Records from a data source

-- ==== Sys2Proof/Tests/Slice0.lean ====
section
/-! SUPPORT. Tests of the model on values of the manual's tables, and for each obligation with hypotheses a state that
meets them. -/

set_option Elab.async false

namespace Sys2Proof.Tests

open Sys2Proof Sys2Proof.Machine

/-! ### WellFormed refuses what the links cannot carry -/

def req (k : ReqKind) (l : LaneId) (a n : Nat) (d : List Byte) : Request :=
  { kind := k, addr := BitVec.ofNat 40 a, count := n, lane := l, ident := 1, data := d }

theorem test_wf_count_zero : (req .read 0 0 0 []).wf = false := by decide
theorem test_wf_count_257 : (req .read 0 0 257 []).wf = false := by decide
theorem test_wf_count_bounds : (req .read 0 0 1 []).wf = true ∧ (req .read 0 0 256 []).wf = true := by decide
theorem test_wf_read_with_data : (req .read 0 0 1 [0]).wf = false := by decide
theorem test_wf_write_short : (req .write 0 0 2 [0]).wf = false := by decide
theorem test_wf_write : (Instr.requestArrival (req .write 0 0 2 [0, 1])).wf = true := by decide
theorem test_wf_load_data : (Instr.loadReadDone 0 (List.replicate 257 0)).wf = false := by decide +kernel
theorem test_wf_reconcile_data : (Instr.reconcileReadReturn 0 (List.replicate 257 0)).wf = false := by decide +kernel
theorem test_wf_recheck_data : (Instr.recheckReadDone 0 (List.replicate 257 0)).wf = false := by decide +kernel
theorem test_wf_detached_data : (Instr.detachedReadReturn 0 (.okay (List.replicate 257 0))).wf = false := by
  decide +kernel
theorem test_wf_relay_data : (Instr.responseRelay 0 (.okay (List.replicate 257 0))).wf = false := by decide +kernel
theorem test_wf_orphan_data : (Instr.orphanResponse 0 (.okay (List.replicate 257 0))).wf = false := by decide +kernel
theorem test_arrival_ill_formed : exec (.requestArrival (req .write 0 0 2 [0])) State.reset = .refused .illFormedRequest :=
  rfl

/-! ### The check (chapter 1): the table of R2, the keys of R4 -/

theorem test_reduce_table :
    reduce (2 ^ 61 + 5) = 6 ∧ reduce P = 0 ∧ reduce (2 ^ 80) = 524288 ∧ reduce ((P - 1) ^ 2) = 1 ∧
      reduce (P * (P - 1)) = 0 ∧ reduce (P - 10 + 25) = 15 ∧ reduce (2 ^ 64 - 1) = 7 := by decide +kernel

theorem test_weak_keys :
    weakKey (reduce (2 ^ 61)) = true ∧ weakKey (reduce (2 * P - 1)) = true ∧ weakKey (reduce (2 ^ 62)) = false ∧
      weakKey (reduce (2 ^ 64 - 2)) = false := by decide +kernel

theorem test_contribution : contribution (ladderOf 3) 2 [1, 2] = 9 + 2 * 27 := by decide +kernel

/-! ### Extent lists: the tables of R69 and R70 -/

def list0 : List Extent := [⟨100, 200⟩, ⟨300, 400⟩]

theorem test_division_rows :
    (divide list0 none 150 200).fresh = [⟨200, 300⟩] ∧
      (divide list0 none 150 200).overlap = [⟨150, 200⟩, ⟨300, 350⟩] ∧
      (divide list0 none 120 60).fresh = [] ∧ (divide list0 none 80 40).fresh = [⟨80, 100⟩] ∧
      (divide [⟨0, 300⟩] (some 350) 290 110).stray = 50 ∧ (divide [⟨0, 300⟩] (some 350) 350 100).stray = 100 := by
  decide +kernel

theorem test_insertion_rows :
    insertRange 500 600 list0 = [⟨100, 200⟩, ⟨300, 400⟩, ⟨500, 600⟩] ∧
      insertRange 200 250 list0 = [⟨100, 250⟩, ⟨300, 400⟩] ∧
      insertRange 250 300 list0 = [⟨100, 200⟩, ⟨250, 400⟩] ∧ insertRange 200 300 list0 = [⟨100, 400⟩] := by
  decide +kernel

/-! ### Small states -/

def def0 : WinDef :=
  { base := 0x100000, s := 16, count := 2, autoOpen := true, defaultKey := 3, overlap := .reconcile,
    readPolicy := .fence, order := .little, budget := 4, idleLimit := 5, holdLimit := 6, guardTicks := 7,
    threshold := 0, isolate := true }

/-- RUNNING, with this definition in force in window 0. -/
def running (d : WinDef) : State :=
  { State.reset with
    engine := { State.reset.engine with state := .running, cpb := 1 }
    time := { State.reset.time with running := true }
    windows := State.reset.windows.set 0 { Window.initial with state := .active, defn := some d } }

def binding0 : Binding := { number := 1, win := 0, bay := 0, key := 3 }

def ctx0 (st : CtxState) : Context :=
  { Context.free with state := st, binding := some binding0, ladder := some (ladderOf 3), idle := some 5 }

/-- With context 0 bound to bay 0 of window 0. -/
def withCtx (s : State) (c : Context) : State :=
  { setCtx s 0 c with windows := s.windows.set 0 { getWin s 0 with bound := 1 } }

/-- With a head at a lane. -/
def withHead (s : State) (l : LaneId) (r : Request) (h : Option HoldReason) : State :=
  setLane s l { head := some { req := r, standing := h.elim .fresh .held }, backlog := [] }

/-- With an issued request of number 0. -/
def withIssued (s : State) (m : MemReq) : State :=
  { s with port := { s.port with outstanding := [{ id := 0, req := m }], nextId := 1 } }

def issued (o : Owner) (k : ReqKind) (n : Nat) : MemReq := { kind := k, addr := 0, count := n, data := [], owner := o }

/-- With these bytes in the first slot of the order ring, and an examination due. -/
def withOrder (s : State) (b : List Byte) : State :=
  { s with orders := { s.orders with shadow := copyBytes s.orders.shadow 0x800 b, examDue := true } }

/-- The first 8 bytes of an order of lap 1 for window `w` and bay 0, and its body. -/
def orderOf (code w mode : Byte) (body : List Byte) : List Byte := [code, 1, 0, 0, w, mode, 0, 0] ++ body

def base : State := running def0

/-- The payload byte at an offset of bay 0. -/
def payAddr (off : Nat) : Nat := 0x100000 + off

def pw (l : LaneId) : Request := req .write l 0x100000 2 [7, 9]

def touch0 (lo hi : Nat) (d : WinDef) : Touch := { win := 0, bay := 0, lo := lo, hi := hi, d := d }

PROBLEM DETAILS
Scan the entries above and copy each line where "none" occurs.

SOLUTION
    (divide list0 none 150 200).fresh = [⟨200, 300⟩] ∧
      (divide list0 none 150 200).overlap = [⟨150, 200⟩, ⟨300, 350⟩] ∧
      (divide list0 none 120 60).fresh = [] ∧ (divide list0 none 80 40).fresh = [⟨80, 100⟩] ∧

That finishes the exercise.